**EXERCISE DIRECTIONS**. Scan the data beneath this task and copy each line that includes "writeT".
[RECORDS SUPPLIED Boundary: Start]
-- ==== Sys2Proof/Tests/Slice0.lean ====
section
/-! SUPPORT. Small tests of the model, with expected values taken from the worked examples and layouts of
spec/, the smoke test of WellFormed, and one witness for each statement that has hypotheses: a concrete
state and operands that meet them together, each clause at a boundary of its range. -/

namespace Sys2Proof.Tests

open Sys2Proof.Machine

set_option Elab.async false

/-! ### Helper states -/

/-- A part that has started over a catalogue, with a frame open. -/
def holding (records : List ItemRecord) : State :=
  { State.reset with
    pins := ⟨true, false⟩
    link := ⟨some Frame.opened, 1, .none, false⟩
    starting := false
    store := ⟨records, none⟩
    index := ⟨records.map fun r => ⟨r.accession, 0, false⟩, carriersOf records,
      16384 - records.length, 131072 - segmentsOwned records⟩ }

/-- A record whose fields the worked examples leave open take plain values. -/
def plainRecord (accession duration : Nat) (trim : Int) (segments : List Segment) : ItemRecord where
  accession := accession
  state := .active
  carrierKind := .openReel
  carrierId := 77
  side := 1
  track := 2
  duration := duration
  trim := trim
  restriction := 0
  grade := 3
  successor := none
  revision := 0
  segments := segments

/-- A stereo segment of 24-bit frames at 96,000, on volume 3 (section 3.8). -/
def tape (start length : Nat) (trim : Int) (speed count file base : Nat)
    (secondary : Option Placement) : Segment where
  start := start
  length := length
  body := .transfer trim ⟨96000, 2, 3, 1905, speed, count, ⟨3, file, base⟩, secondary⟩

/-- Items T and C of section 3.8. -/
def itemT : ItemRecord :=
  plainRecord 201877 45000000 20
    [tape 0 20000000 0 3810 960000 7781 1048576 none,
      tape 20000000 25000000 5 1905 2400000 7782 0 (some ⟨9, 412, 0⟩)]
def itemC : ItemRecord :=
  plainRecord 500120 30000000 0 [⟨0, 30000000, .reference (-30) 201877 12500000⟩]

def library : State := holding [itemT, itemC]

/-- T's WRITE ITEM as the wire carries it (section 2, example). -/
def writeT : WireHeader := headerOfRecord itemT 0 false
def runT : List WireSegment := itemT.segments.map wireOfSegment

def online : Volume := ⟨.online, 0, .idle⟩

/-- Volumes 3 and 9 ONLINE, and cursor 2 OPEN on C at 7,400,000 as section 11.4 opens it. -/
def desk : Cursor :=
  { Cursor.closed with
    state := .open, top := 500120, position := 7400000, chunk := 100000, trim := -15
    path := [⟨500120, 0, 0, 0, false⟩, ⟨201877, 0, 0, -12500000, false⟩] }

def counted (t c : Nat) : List IndexEntry := [⟨201877, t, false⟩, ⟨500120, c, false⟩]

def playing : State :=
  let s := ((library.setVolume 3 online).setVolume 9 online).setCursor 2 desk
  s.withIndex { s.index with entries := counted 1 1 }

/-- A commit in flight. -/
def committing (s : State) (c : Change) (slots segments : Nat) : State :=
  s.withEngine { s.engine with inFlight := some ⟨c, .direct, slots, segments⟩ }

/-- T's first segment transferred again (section 11.4). -/
def retransfer : List WireSegment :=
  [wireOfSegment (tape 0 20000000 0 1905 1920000 7795 0 (some ⟨9, 418, 0⟩))]

def amendT : Change := .amendSegments 201877 0 1 1 retransfer

/-- `amendT` deferred behind cursor 2. -/
def waiting (state : EntryState) (age stage : Nat) : State :=
  playing.withQueue [⟨201877, amendT, state, age, stage⟩]

/-- The escalation settings of section 11.4. -/
def escalation : Settings :=
  { Settings.factory with
    act1 := .notify, tHold2 := 30000, act2 := .yield, tHold3 := 60000, act3 := .detach }

/-- What an outcome's next state shows. -/
def shows {α : Type} (o : Host.Outcome State Fault Refusal) (f : State → α) : Option α :=
  match o with
  | .next t => some (f t)
  | .fault _ => none
  | .refused _ => none

def response (s : State) : List Byte := ((s.link.frame.map (·.response)).getD [])

/-- A field of a response, `n` bytes from `offset`, read as a number. -/
def field (offset n : Nat) (s : State) : Nat := numberOf (((response s).drop offset).take n)

/-! ### WellFormed smoke -/

theorem smoke_write_missing_segment :
    (Instr.writeItem 0 writeT (runT.take 1)).wellFormed = false := by decide +kernel
theorem smoke_write_segments_beside_bad_count :
    (Instr.writeItem 0 { writeT with segmentCount := 0 } runT).wellFormed = false := by
  decide +kernel
theorem smoke_amend_surplus_segment :
    (Instr.amendSegments 0 201877#24 0 1 1 runT).wellFormed = false := by decide +kernel
theorem smoke_unknown_code_is_known : (Instr.unknownCommand 0x10#8).wellFormed = false := by
  decide +kernel
theorem smoke_well_formed :
    (Instr.writeItem 0 writeT runT).wellFormed = true ∧
      (Instr.unknownCommand 0x27#8).wellFormed = true := by decide +kernel

/-! ### Frames, from R180, R211 and R212 -/

/-- SEEK on cursor 2, FINE, -1, whose first value byte is ignored. -/
theorem test_frame_of_seek :
    decodeFrame [0x31, 0x01, 0x02, 0x01, 0x00, 0xFF, 0xFF, 0xFF, 0xFF] =
      some (.seek 1 2 1 0x00FFFFFFFF#40) := by decide +kernel
/-- 201877 is 03 14 95h. -/
theorem test_frame_of_retire :
    decodeFrame [0x24, 0x00, 0x03, 0x14, 0x95, 0x00, 0x00, 0x00] =
      some (.retireItem 0 201877#24 0#24) := by decide +kernel
theorem test_frame_27h_is_unknown : decodeFrame [0x27] = some (.unknownCommand 0x27) := by
  decide +kernel
/-- Section 9, example: the frame of a WRITE ITEM of two segments has 130 bytes. -/
theorem test_frame_length_of_write :
    (Instr.writeItem 0 writeT runT).frameBytes.length = 130 := by decide +kernel
/-- CLOSE CURSOR 5 on four lanes: the code 35h on D0, the form 00h, and 05h as 0 and 5; the lanes that the
code byte does not use carry ones, which are not read. -/
theorem test_clocks_on_four_lanes :
    decodeClocks 4 [14, 14, 15, 15, 14, 15, 14, 15, 0, 0, 0, 5] = some (.closeCursor 0 5) := by
  decide +kernel
/-- Section 9, example: WRITE ITEM of two segments ends at clock 524 on two lanes, 1,040 on one, 266 on
four. -/
theorem test_clocks_of_write :
    ([2, 1, 4].map fun lanes => ((Instr.writeItem 0 writeT runT).frameClocks lanes).length) =
      [524, 1040, 266] := by decide +kernel
theorem test_no_row_has_bits : decodeTableWord 8 0x10 = none := rfl

/-! ### Lookups -/

theorem test_read_item :
    (field 0 1 <$> shows (exec (.readItem 0 201877#24) playing) id,
      field 1 3 <$> shows (exec (.readItem 0 201877#24) playing) id,
      field 13 5 <$> shows (exec (.readItem 0 201877#24) playing) id,
      field 29 1 <$> shows (exec (.readItem 0 201877#24) playing) id) =
    (some 0, some 201877, some 45000000, some 1) := by decide +kernel
theorem test_read_item_not_found :
    shows (exec (.readItem 0 1#24) library) response = some [0x12] := by decide +kernel
/-- Position 1 alone: state, duration, revision, count 2, returned 1, position 1, kind TRANSFER. -/
theorem test_read_segments :
    (shows (exec (.readSegments 0 201877#24 1 1) library) response).map (List.take 13) =
      some [0, 1, 0, 0x02, 0xAE, 0xA5, 0x40, 0, 0, 2, 1, 1, 1] := by decide +kernel
theorem test_enumerate_mask :
    shows (exec (.enumerate 0 0#24 2 0) library) response =
      some [0, 0, 2, 0x3F, 0xFE, 0x01, 0xFF, 0xFD, 0, 0, 0, 0, 0] := by decide +kernel

/-- The carrier of chapter 1's example. -/
def disc (accession side track : Nat) (state : RecordState) (kind : CarrierKind) : ItemRecord :=
  { plainRecord accession 1000000 0 [⟨0, 1000000, .lacuna⟩] with
    state := state, carrierKind := kind, carrierId := 30266, side := side, track := track }

def discs : State :=
  holding [disc 310401 0 0 .withdrawn .lacquerDisc, disc 310402 0 0 .certified .lacquerDisc,
    disc 310403 0 1 .active .lacquerDisc, disc 310404 1 0 .active .lacquerDisc,
    disc 310455 0 0 .active .shellacDisc]

/-- Two hits, more, continuation 0/1/310403. -/
theorem test_find_carrier :
    shows (exec (.findCarrier 0 30266#32 0 0 0 0#24 2) discs) response =
      some [0, 2, 1, 0, 1, 0x04, 0xBC, 0x83, 0, 0, 0x04, 0xBC, 0x82, 4, 2,
        0, 0, 0x04, 0xBC, 0xB7, 5, 1] := by decide +kernel
/-- Section 3.8, first row: depth 2, AUDIO, index 888,000, offset 6,376,576, gain -10. -/
theorem test_locate :
    (shows (exec (.locate 1 500120#24 6000000#40 0) playing) fun t =>
      ([field 1 1 t, field 4 1 t, field 17 3 t, field 26 6 t, field 32 6 t],
        ((response t).drop 48).take 2, t.resolution.condition)) =
    some ([2, 1, 201877, 6376576, 888000], [0xFF, 0xF6], .within) := by decide +kernel

/-! ### Changes -/

/-- Chapter 2, example: ACCEPTED, one slot and two segments provisional. -/
theorem test_write_item :
    (shows (exec (.writeItem 0 writeT runT) (holding [])) fun t =>
      (response t, t.index.vacantSlots, t.index.freeSegments, t.store.records)) =
    some ([0x01, 0x03, 0x14, 0x95, 0x20], 16383, 131070, []) := by decide +kernel
theorem test_write_item_range :
    shows (exec (.writeItem 0 { writeT with segmentCount := 65 } []) (holding [])) response =
      some [0x10, 0x02, 0x40] := by decide +kernel
/-- Chapter 2, example: one microsecond short is AMEND_SPAN at run position 0. -/
theorem test_amend_span :
    shows (exec (.amendSegments 0 201877#24 0 1 1
        [wireOfSegment (tape 0 19999999 0 3810 576000 7781 3352576 none)]) library) response =
      some [0x10, 0x11, 0x00] := by decide +kernel
/-- Section 11.4: the amendment of an item in use is DEFERRED as the only entry. -/
theorem test_amend_deferred :
    (shows (exec (.amendSegments 0 201877#24 0 1 1 retransfer) playing) fun t =>
      (response t, t.queue.map fun e => (e.accession, e.state, e.age, e.stage))) =
    some ([0x02, 0x01], [(201877, .waiting, 0, 0)]) := by decide +kernel
def gradeFields : WireFields := ⟨4, 0, 9, 5, 0, 0, 99, 0⟩
/-- Chapter 7, example: ACCEPTED, and BUSY while a commit is in flight. -/
theorem test_set_item_fields :
    (shows (exec (.setItemFields 0 310402#24 gradeFields) discs) response,
      shows (exec (.setItemFields 0 310403#24 gradeFields)
        (committing discs (.setItemFields 310402 gradeFields) 0 0)) response) =
    (some [0x01, 0x04, 0xBC, 0x82, 0x22], some [0x08]) := by decide +kernel
/-- C holds a REFERENCE, reason 21h at segment 0, and T a segment with no secondary. -/
theorem test_certify_incomplete :
    (shows (exec (.certifyItem 0 500120#24) library) response,
      shows (exec (.certifyItem 0 201877#24) library) response) =
    (some [0x11, 0x21, 0x00], some [0x11, 0x22, 0x00]) := by decide +kernel
theorem test_retire_accepted :
    shows (exec (.retireItem 0 310403#24 310455#24) discs) response =
      some [0x01, 0x04, 0xBC, 0x83, 0x24] := by decide +kernel
theorem test_purge_tombstone :
    shows (exec (.purgeItem 0 310401#24) discs) response =
      some [0x01, 0x04, 0xBC, 0x81, 0x25] := by decide +kernel
theorem test_clear_holdings :
    shows (exec (.clearHoldings 0) library) response = some [0x01, 0, 0, 0, 0x26] := by
  decide +kernel
theorem test_store_settings :
    shows (exec (.storeSettings 0) library) response = some [0x01, 0, 0, 0, 0x62] := by
  decide +kernel
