-- ==== Sys2Proof/Decode.lean ====
section
/-! DEFINITION. The decoder and the encoder (spec/30_encoding.md): the fields of an opcode byte, the operand tables,
the base and CB opcode maps, decoding of any bytes, and, after it, the words of an instruction. -/

namespace Sys2Proof

/-! ### Fields of an opcode byte (R92) -/

/-- `op[7:6]` -/
def fieldX (op : Byte) : Nat := (op.extractLsb' 6 2).toNat

/-- `op[5:3]` -/
def fieldY (op : Byte) : Nat := (op.extractLsb' 3 3).toNat

/-- `op[2:0]` -/
def fieldZ (op : Byte) : Nat := (op.extractLsb' 0 3).toNat

/-! ### Operand tables (R93 to R96, R101, R102): by number, and the number of each -/

def Operand8.ofField : Nat → Operand8
  | 0 => .reg .b
  | 1 => .reg .c
  | 2 => .reg .d
  | 3 => .reg .e
  | 4 => .reg .h
  | 5 => .reg .l
  | 6 => .memHL
  | _ => .reg .a

def Operand8.code : Operand8 → Byte
  | .reg .b => 0
  | .reg .c => 1
  | .reg .d => 2
  | .reg .e => 3
  | .reg .h => 4
  | .reg .l => 5
  | .memHL => 6
  | .reg .a => 7

def Reg8.code (r : Reg8) : Byte := (Operand8.reg r).code

def Pair.ofField : Nat → Pair
  | 0 => .bc
  | 1 => .de
  | 2 => .hl
  | _ => .sp

def Pair.code : Pair → Byte
  | .bc => 0
  | .de => 1
  | .hl => 2
  | .sp => 3

def StackPair.ofField : Nat → StackPair
  | 0 => .bc
  | 1 => .de
  | 2 => .hl
  | _ => .af

def StackPair.code : StackPair → Byte
  | .bc => 0
  | .de => 1
  | .hl => 2
  | .af => 3

def Cond.ofField : Nat → Cond
  | 0 => .nz
  | 1 => .z
  | 2 => .nc
  | _ => .c

def Cond.code : Cond → Byte
  | .nz => 0
  | .z => 1
  | .nc => 2
  | .c => 3

def AluOp.ofField : Nat → AluOp
  | 0 => .add
  | 1 => .adc
  | 2 => .sub
  | 3 => .sbc
  | 4 => .and
  | 5 => .xor
  | 6 => .or
  | _ => .cp

def AluOp.code : AluOp → Byte
  | .add => 0
  | .adc => 1
  | .sub => 2
  | .sbc => 3
  | .and => 4
  | .xor => 5
  | .or => 6
  | .cp => 7

def RotOp.ofField : Nat → RotOp
  | 0 => .rlc
  | 1 => .rrc
  | 2 => .rl
  | 3 => .rr
  | 4 => .sla
  | 5 => .sra
  | 6 => .swap
  | _ => .srl

def RotOp.code : RotOp → Byte
  | .rlc => 0
  | .rrc => 1
  | .rl => 2
  | .rr => 3
  | .sla => 4
  | .sra => 5
  | .swap => 6
  | .srl => 7

/-! ### The instruction that operands select within a family -/

/-- One of eight things, by the operand. -/
def Operand8.pick {α : Type} (o : Operand8) (vb vc vd ve vh vl vm va : α) : α :=
  match o with
  | .reg .b => vb
  | .reg .c => vc
  | .reg .d => vd
  | .reg .e => ve
  | .reg .h => vh
  | .reg .l => vl
  | .memHL => vm
  | .reg .a => va

/-- One of seven things, by the register. -/
def Reg8.pick {α : Type} (r : Reg8) (vb vc vd ve vh vl va : α) : α :=
  (Operand8.reg r).pick vb vc vd ve vh vl va va

/-- One of eight things, by a bit number or an RST number. -/
def pick8 {α : Type} (n : Fin 8) (x0 x1 x2 x3 x4 x5 x6 x7 : α) : α :=
  match n.val with
  | 0 => x0
  | 1 => x1
  | 2 => x2
  | 3 => x3
  | 4 => x4
  | 5 => x5
  | 6 => x6
  | _ => x7

/-- INC r8, INC (HL) (R103) -/
def Instr.inc (o : Operand8) : Instr :=
  o.pick .inc_B .inc_C .inc_D .inc_E .inc_H .inc_L .inc_mHL .inc_A

/-- DEC r8, DEC (HL) (R103) -/
def Instr.dec (o : Operand8) : Instr :=
  o.pick .dec_B .dec_C .dec_D .dec_E .dec_H .dec_L .dec_mHL .dec_A

/-- LD r8,n8, LD (HL),n8 (R103) -/
def Instr.ldImm (o : Operand8) (n8 : Byte) : Instr :=
  o.pick (.ld_B_n8 n8) (.ld_C_n8 n8) (.ld_D_n8 n8) (.ld_E_n8 n8) (.ld_H_n8 n8) (.ld_L_n8 n8) (.ld_mHL_n8 n8) (.ld_A_n8 n8)

/-- LD r8,r8', LD r8,(HL) (R104) -/
def Instr.ldReg (r : Reg8) (o : Operand8) : Instr :=
  r.pick
    (o.pick .ld_B_B .ld_B_C .ld_B_D .ld_B_E .ld_B_H .ld_B_L .ld_B_mHL .ld_B_A)
    (o.pick .ld_C_B .ld_C_C .ld_C_D .ld_C_E .ld_C_H .ld_C_L .ld_C_mHL .ld_C_A)
    (o.pick .ld_D_B .ld_D_C .ld_D_D .ld_D_E .ld_D_H .ld_D_L .ld_D_mHL .ld_D_A)
    (o.pick .ld_E_B .ld_E_C .ld_E_D .ld_E_E .ld_E_H .ld_E_L .ld_E_mHL .ld_E_A)
    (o.pick .ld_H_B .ld_H_C .ld_H_D .ld_H_E .ld_H_H .ld_H_L .ld_H_mHL .ld_H_A)
    (o.pick .ld_L_B .ld_L_C .ld_L_D .ld_L_E .ld_L_H .ld_L_L .ld_L_mHL .ld_L_A)
    (o.pick .ld_A_B .ld_A_C .ld_A_D .ld_A_E .ld_A_H .ld_A_L .ld_A_mHL .ld_A_A)

/-- LD (HL),r8 (R104) -/
def Instr.ldStore (r : Reg8) : Instr :=
  r.pick .ld_mHL_B .ld_mHL_C .ld_mHL_D .ld_mHL_E .ld_mHL_H .ld_mHL_L .ld_mHL_A

/-- The accumulator operations on r8 and (HL) (R105) -/
def Instr.alu (op : AluOp) (o : Operand8) : Instr :=
  match op with
  | .add => o.pick .add_A_B .add_A_C .add_A_D .add_A_E .add_A_H .add_A_L .add_A_mHL .add_A_A
  | .adc => o.pick .adc_A_B .adc_A_C .adc_A_D .adc_A_E .adc_A_H .adc_A_L .adc_A_mHL .adc_A_A
  | .sub => o.pick .sub_A_B .sub_A_C .sub_A_D .sub_A_E .sub_A_H .sub_A_L .sub_A_mHL .sub_A_A
  | .sbc => o.pick .sbc_A_B .sbc_A_C .sbc_A_D .sbc_A_E .sbc_A_H .sbc_A_L .sbc_A_mHL .sbc_A_A
  | .and => o.pick .and_A_B .and_A_C .and_A_D .and_A_E .and_A_H .and_A_L .and_A_mHL .and_A_A
  | .xor => o.pick .xor_A_B .xor_A_C .xor_A_D .xor_A_E .xor_A_H .xor_A_L .xor_A_mHL .xor_A_A
  | .or => o.pick .or_A_B .or_A_C .or_A_D .or_A_E .or_A_H .or_A_L .or_A_mHL .or_A_A
  | .cp => o.pick .cp_A_B .cp_A_C .cp_A_D .cp_A_E .cp_A_H .cp_A_L .cp_A_mHL .cp_A_A

/-- The accumulator operations on n8 (R106) -/
def Instr.aluImm (op : AluOp) (n8 : Byte) : Instr :=
  match op with
  | .add => .add_A_n8 n8
  | .adc => .adc_A_n8 n8
  | .sub => .sub_A_n8 n8
  | .sbc => .sbc_A_n8 n8
  | .and => .and_A_n8 n8
  | .xor => .xor_A_n8 n8
  | .or => .or_A_n8 n8
  | .cp => .cp_A_n8 n8

/-- LD r16,n16 (R103) -/
def Instr.ldPair (p : Pair) (n16 : Word) : Instr :=
  match p with
  | .bc => .ld_BC_n16 n16
  | .de => .ld_DE_n16 n16
  | .hl => .ld_HL_n16 n16
  | .sp => .ld_SP_n16 n16

/-- ADD HL,r16 (R103) -/
def Instr.addHL (p : Pair) : Instr :=
  match p with
  | .bc => .add_HL_BC
  | .de => .add_HL_DE
  | .hl => .add_HL_HL
  | .sp => .add_HL_SP

/-- INC r16 (R103) -/
def Instr.incPair (p : Pair) : Instr :=
  match p with
  | .bc => .inc_BC
  | .de => .inc_DE
  | .hl => .inc_HL
  | .sp => .inc_SP

/-- DEC r16 (R103) -/
def Instr.decPair (p : Pair) : Instr :=
  match p with
  | .bc => .dec_BC
  | .de => .dec_DE
  | .hl => .dec_HL
  | .sp => .dec_SP

/-- PUSH (R106) -/
def Instr.push (p : StackPair) : Instr :=
  match p with
  | .bc => .push_BC
  | .de => .push_DE
  | .hl => .push_HL
  | .af => .push_AF

/-- POP (R106) -/
def Instr.pop (p : StackPair) : Instr :=
  match p with
  | .bc => .pop_BC
  | .de => .pop_DE
  | .hl => .pop_HL
  | .af => .pop_AF

/-- JR cc,e8 (R103) -/
def Instr.jrIf (cc : Cond) (e8 : Byte) : Instr :=
  match cc with
  | .nz => .jr_NZ_e8 e8
  | .z => .jr_Z_e8 e8
  | .nc => .jr_NC_e8 e8
  | .c => .jr_C_e8 e8

/-- JP cc,a16 (R106) -/
def Instr.jpIf (cc : Cond) (n16 : Word) : Instr :=
  match cc with
  | .nz => .jp_NZ_a16 n16
  | .z => .jp_Z_a16 n16
  | .nc => .jp_NC_a16 n16
  | .c => .jp_C_a16 n16

/-- CALL cc,a16 (R106) -/
def Instr.callIf (cc : Cond) (n16 : Word) : Instr :=
  match cc with
  | .nz => .call_NZ_a16 n16
  | .z => .call_Z_a16 n16
  | .nc => .call_NC_a16 n16
  | .c => .call_C_a16 n16

/-- RET cc (R106) -/
def Instr.retIf (cc : Cond) : Instr :=
  match cc with
  | .nz => .ret_NZ
  | .z => .ret_Z
  | .nc => .ret_NC
  | .c => .ret_C

/-- RST 8 * y (R106) -/
def Instr.rst (y : Fin 8) : Instr :=
  pick8 y .rst_00 .rst_08 .rst_10 .rst_18 .rst_20 .rst_28 .rst_30 .rst_38

/-- The CB rotates and shifts (R107) -/
def Instr.rot (op : RotOp) (o : Operand8) : Instr :=
  match op with
  | .rlc => o.pick .rlc_B .rlc_C .rlc_D .rlc_E .rlc_H .rlc_L .rlc_mHL .rlc_A
  | .rrc => o.pick .rrc_B .rrc_C .rrc_D .rrc_E .rrc_H .rrc_L .rrc_mHL .rrc_A
  | .rl => o.pick .rl_B .rl_C .rl_D .rl_E .rl_H .rl_L .rl_mHL .rl_A
  | .rr => o.pick .rr_B .rr_C .rr_D .rr_E .rr_H .rr_L .rr_mHL .rr_A
  | .sla => o.pick .sla_B .sla_C .sla_D .sla_E .sla_H .sla_L .sla_mHL .sla_A
  | .sra => o.pick .sra_B .sra_C .sra_D .sra_E .sra_H .sra_L .sra_mHL .sra_A
  | .swap => o.pick .swap_B .swap_C .swap_D .swap_E .swap_H .swap_L .swap_mHL .swap_A
  | .srl => o.pick .srl_B .srl_C .srl_D .srl_E .srl_H .srl_L .srl_mHL .srl_A

/-- BIT b,r8 and BIT b,(HL) (R107) -/
def Instr.bit (b : Fin 8) (o : Operand8) : Instr :=
  pick8 b
    (o.pick .bit_0_B .bit_0_C .bit_0_D .bit_0_E .bit_0_H .bit_0_L .bit_0_mHL .bit_0_A)
    (o.pick .bit_1_B .bit_1_C .bit_1_D .bit_1_E .bit_1_H .bit_1_L .bit_1_mHL .bit_1_A)
    (o.pick .bit_2_B .bit_2_C .bit_2_D .bit_2_E .bit_2_H .bit_2_L .bit_2_mHL .bit_2_A)
    (o.pick .bit_3_B .bit_3_C .bit_3_D .bit_3_E .bit_3_H .bit_3_L .bit_3_mHL .bit_3_A)
    (o.pick .bit_4_B .bit_4_C .bit_4_D .bit_4_E .bit_4_H .bit_4_L .bit_4_mHL .bit_4_A)
    (o.pick .bit_5_B .bit_5_C .bit_5_D .bit_5_E .bit_5_H .bit_5_L .bit_5_mHL .bit_5_A)
    (o.pick .bit_6_B .bit_6_C .bit_6_D .bit_6_E .bit_6_H .bit_6_L .bit_6_mHL .bit_6_A)
    (o.pick .bit_7_B .bit_7_C .bit_7_D .bit_7_E .bit_7_H .bit_7_L .bit_7_mHL .bit_7_A)

/-- RES b,r8 and RES b,(HL) (R107) -/
def Instr.res (b : Fin 8) (o : Operand8) : Instr :=
  pick8 b
    (o.pick .res_0_B .res_0_C .res_0_D .res_0_E .res_0_H .res_0_L .res_0_mHL .res_0_A)
    (o.pick .res_1_B .res_1_C .res_1_D .res_1_E .res_1_H .res_1_L .res_1_mHL .res_1_A)
    (o.pick .res_2_B .res_2_C .res_2_D .res_2_E .res_2_H .res_2_L .res_2_mHL .res_2_A)
    (o.pick .res_3_B .res_3_C .res_3_D .res_3_E .res_3_H .res_3_L .res_3_mHL .res_3_A)
    (o.pick .res_4_B .res_4_C .res_4_D .res_4_E .res_4_H .res_4_L .res_4_mHL .res_4_A)
    (o.pick .res_5_B .res_5_C .res_5_D .res_5_E .res_5_H .res_5_L .res_5_mHL .res_5_A)
    (o.pick .res_6_B .res_6_C .res_6_D .res_6_E .res_6_H .res_6_L .res_6_mHL .res_6_A)
    (o.pick .res_7_B .res_7_C .res_7_D .res_7_E .res_7_H .res_7_L .res_7_mHL .res_7_A)

/-- SET b,r8 and SET b,(HL) (R107) -/
def Instr.set (b : Fin 8) (o : Operand8) : Instr :=
  pick8 b
    (o.pick .set_0_B .set_0_C .set_0_D .set_0_E .set_0_H .set_0_L .set_0_mHL .set_0_A)
    (o.pick .set_1_B .set_1_C .set_1_D .set_1_E .set_1_H .set_1_L .set_1_mHL .set_1_A)
    (o.pick .set_2_B .set_2_C .set_2_D .set_2_E .set_2_H .set_2_L .set_2_mHL .set_2_A)
    (o.pick .set_3_B .set_3_C .set_3_D .set_3_E .set_3_H .set_3_L .set_3_mHL .set_3_A)
    (o.pick .set_4_B .set_4_C .set_4_D .set_4_E .set_4_H .set_4_L .set_4_mHL .set_4_A)
    (o.pick .set_5_B .set_5_C .set_5_D .set_5_E .set_5_H .set_5_L .set_5_mHL .set_5_A)
    (o.pick .set_6_B .set_6_C .set_6_D .set_6_E .set_6_H .set_6_L .set_6_mHL .set_6_A)
    (o.pick .set_7_B .set_7_C .set_7_D .set_7_E .set_7_H .set_7_L .set_7_mHL .set_7_A)

/-! ### The base opcode map (R103 to R106) -/

/-- Base opcodes with x = 0 (R103). -/
def baseX0 (y z : Nat) (n8 : Byte) (n16 : Word) : Instr :=
  match z, y with
  | 0, 0 => .nop
  | 0, 1 => .ld_ma16_SP n16
  | 0, 2 => .stop n8
  | 0, 3 => .jr_e8 n8
  | 0, y => .jrIf (Cond.ofField (y - 4)) n8
  | 1, y => if y % 2 = 0 then .ldPair (Pair.ofField (y / 2)) n16 else .addHL (Pair.ofField (y / 2))
  | 2, 0 => .ld_mBC_A
  | 2, 1 => .ld_A_mBC
  | 2, 2 => .ld_mDE_A
  | 2, 3 => .ld_A_mDE
  | 2, 4 => .ld_mHLi_A
  | 2, 5 => .ld_A_mHLi
  | 2, 6 => .ld_mHLd_A
  | 2, _ => .ld_A_mHLd
  | 3, y => if y % 2 = 0 then .incPair (Pair.ofField (y / 2)) else .decPair (Pair.ofField (y / 2))
  | 4, y => .inc (Operand8.ofField y)
  | 5, y => .dec (Operand8.ofField y)
  | 6, y => .ldImm (Operand8.ofField y) n8
  | _, 0 => .rlca
  | _, 1 => .rrca
  | _, 2 => .rla
  | _, 3 => .rra
  | _, 4 => .daa
  | _, 5 => .cpl
  | _, 6 => .scf
  | _, _ => .ccf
[RECORDS SUPPLIED Boundary: End]
**SOLUTION**.
def writeT : WireHeader := headerOfRecord itemT 0 false
    (Instr.writeItem 0 writeT (runT.take 1)).wellFormed = false := by decide +kernel
    (Instr.writeItem 0 { writeT with segmentCount := 0 } runT).wellFormed = false := by
    (Instr.writeItem 0 writeT runT).wellFormed = true ∧
    (Instr.writeItem 0 writeT runT).frameBytes.length = 130 := by decide +kernel
    ([2, 1, 4].map fun lanes => ((Instr.writeItem 0 writeT runT).frameClocks lanes).length) =
    (shows (exec (.writeItem 0 writeT runT) (holding [])) fun t =>
    shows (exec (.writeItem 0 { writeT with segmentCount := 65 } []) (holding [])) response =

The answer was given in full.